> _Task details_: From the entries below, return only the lines starting at the one that contains "exec .tya s" and ending at the one that contains "says exactly that", exactly as they stand.

● ● ●

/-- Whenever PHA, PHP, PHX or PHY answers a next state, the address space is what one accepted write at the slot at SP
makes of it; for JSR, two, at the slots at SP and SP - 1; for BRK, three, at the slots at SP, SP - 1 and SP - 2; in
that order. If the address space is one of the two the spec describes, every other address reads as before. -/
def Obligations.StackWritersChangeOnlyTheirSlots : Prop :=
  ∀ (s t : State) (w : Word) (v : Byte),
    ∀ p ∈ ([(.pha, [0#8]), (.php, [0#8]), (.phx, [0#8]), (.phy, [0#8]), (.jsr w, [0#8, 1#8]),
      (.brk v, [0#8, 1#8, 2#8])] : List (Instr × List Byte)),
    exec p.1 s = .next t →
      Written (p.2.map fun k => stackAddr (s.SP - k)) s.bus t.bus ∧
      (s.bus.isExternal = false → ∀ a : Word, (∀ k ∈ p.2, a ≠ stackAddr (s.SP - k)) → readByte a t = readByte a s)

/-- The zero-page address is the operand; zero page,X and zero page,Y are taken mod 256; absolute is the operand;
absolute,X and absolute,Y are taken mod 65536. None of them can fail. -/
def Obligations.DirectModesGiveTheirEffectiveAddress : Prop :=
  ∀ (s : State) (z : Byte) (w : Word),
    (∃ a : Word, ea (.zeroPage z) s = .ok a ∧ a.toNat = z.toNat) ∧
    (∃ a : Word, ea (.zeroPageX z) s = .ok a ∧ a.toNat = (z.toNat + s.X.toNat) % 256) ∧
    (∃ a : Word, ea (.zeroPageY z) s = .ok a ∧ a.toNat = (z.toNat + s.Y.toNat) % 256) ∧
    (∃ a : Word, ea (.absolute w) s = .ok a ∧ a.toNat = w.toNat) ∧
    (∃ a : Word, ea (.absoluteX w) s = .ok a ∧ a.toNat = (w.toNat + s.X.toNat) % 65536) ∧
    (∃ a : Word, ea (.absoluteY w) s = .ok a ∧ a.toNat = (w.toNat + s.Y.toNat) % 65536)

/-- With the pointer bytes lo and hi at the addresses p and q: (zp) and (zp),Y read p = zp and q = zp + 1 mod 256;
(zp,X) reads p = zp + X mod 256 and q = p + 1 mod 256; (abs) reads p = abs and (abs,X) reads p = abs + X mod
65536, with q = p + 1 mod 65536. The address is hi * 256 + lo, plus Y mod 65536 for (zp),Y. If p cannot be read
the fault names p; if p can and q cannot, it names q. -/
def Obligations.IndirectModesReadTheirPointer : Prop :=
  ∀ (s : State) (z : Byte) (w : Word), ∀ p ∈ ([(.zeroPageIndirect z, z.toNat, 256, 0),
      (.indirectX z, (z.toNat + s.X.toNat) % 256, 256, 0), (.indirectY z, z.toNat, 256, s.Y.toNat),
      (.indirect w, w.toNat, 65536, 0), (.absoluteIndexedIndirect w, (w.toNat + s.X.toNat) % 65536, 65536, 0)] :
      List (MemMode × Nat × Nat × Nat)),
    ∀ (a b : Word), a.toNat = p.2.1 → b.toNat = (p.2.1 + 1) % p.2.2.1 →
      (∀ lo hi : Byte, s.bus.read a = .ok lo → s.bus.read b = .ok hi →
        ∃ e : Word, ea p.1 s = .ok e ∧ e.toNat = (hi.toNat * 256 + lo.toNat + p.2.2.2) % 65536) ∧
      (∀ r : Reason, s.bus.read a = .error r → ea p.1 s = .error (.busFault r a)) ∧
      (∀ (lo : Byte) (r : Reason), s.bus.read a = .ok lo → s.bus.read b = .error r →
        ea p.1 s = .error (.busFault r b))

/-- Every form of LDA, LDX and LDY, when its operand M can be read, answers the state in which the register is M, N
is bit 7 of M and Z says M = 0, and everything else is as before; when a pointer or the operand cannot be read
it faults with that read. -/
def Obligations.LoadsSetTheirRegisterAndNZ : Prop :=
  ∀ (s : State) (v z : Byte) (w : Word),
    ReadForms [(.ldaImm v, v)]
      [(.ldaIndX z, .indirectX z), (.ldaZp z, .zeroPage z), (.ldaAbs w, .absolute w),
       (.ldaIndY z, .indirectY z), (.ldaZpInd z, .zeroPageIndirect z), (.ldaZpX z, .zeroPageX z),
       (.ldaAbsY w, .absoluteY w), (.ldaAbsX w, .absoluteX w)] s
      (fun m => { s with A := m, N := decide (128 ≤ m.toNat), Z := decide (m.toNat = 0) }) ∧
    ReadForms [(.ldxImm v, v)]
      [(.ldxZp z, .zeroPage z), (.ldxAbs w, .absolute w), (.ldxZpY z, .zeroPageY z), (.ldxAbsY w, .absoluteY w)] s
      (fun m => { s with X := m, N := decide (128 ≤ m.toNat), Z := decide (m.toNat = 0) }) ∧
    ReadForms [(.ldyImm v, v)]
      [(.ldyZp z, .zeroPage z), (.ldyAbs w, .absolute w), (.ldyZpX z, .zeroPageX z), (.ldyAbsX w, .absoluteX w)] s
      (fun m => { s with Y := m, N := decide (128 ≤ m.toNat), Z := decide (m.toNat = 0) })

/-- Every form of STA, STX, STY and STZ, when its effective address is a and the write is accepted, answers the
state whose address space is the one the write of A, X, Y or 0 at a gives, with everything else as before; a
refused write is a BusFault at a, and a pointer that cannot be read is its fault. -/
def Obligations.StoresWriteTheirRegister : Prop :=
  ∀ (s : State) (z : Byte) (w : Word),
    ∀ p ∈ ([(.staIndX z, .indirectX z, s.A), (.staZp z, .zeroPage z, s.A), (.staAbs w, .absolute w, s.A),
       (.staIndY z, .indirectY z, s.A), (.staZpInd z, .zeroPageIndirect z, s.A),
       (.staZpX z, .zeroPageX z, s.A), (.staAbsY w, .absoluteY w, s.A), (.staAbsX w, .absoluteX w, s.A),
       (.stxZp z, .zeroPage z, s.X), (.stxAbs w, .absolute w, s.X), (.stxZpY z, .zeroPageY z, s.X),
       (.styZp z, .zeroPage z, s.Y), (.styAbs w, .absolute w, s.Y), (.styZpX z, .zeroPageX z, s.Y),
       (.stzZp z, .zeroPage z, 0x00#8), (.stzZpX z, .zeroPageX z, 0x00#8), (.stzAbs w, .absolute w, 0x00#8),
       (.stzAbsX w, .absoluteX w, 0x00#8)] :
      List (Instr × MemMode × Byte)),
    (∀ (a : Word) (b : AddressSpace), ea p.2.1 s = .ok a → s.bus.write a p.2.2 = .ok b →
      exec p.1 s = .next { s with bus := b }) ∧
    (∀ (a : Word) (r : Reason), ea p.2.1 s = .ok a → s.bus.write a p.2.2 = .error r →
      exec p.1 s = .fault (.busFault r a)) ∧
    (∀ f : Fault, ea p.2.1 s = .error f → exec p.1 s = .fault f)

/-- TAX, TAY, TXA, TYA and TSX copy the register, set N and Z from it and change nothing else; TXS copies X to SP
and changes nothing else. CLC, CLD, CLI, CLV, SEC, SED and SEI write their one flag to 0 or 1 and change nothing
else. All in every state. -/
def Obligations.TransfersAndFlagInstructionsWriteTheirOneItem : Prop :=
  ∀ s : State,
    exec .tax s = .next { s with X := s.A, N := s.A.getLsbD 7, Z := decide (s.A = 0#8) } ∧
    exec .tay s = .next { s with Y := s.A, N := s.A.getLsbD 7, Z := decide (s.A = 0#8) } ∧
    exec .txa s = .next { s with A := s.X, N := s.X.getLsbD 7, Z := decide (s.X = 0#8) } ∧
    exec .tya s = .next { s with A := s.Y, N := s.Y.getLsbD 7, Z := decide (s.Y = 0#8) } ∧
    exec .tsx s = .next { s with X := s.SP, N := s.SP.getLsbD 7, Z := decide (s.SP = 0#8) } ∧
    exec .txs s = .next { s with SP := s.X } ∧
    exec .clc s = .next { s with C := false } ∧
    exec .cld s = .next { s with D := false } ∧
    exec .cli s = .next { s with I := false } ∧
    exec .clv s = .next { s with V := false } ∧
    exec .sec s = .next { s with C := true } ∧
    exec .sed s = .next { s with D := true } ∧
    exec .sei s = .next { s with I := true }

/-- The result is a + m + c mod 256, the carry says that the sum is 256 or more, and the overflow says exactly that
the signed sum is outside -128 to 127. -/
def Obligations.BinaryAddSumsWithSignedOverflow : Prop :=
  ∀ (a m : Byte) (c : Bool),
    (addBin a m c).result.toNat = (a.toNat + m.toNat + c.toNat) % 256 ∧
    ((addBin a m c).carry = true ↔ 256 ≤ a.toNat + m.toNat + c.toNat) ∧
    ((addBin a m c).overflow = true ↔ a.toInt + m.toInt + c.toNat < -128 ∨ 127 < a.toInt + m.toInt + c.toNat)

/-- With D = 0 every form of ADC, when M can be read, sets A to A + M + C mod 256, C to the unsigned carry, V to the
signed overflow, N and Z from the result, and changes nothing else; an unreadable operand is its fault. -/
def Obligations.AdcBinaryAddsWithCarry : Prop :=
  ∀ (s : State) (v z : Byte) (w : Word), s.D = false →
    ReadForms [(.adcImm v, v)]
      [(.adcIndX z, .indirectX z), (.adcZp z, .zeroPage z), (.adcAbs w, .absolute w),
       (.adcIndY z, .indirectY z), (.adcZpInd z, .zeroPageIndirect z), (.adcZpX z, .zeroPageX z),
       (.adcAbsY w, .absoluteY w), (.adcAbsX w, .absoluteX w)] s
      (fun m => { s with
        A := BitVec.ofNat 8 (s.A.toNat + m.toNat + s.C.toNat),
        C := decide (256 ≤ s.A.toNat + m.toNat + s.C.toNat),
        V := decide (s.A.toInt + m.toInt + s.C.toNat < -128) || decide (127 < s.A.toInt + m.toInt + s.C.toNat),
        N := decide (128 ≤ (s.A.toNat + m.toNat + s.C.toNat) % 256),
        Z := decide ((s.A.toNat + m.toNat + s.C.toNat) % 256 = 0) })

● ● ●

> _Written answer_:
    exec .tya s = .next { s with A := s.Y, N := s.Y.getLsbD 7, Z := decide (s.Y = 0#8) } ∧
    exec .tsx s = .next { s with X := s.SP, N := s.SP.getLsbD 7, Z := decide (s.SP = 0#8) } ∧
    exec .txs s = .next { s with SP := s.X } ∧
    exec .clc s = .next { s with C := false } ∧
    exec .cld s = .next { s with D := false } ∧
    exec .cli s = .next { s with I := false } ∧
    exec .clv s = .next { s with V := false } ∧
    exec .sec s = .next { s with C := true } ∧
    exec .sed s = .next { s with D := true } ∧
    exec .sei s = .next { s with I := true }

/-- The result is a + m + c mod 256, the carry says that the sum is 256 or more, and the overflow says exactly that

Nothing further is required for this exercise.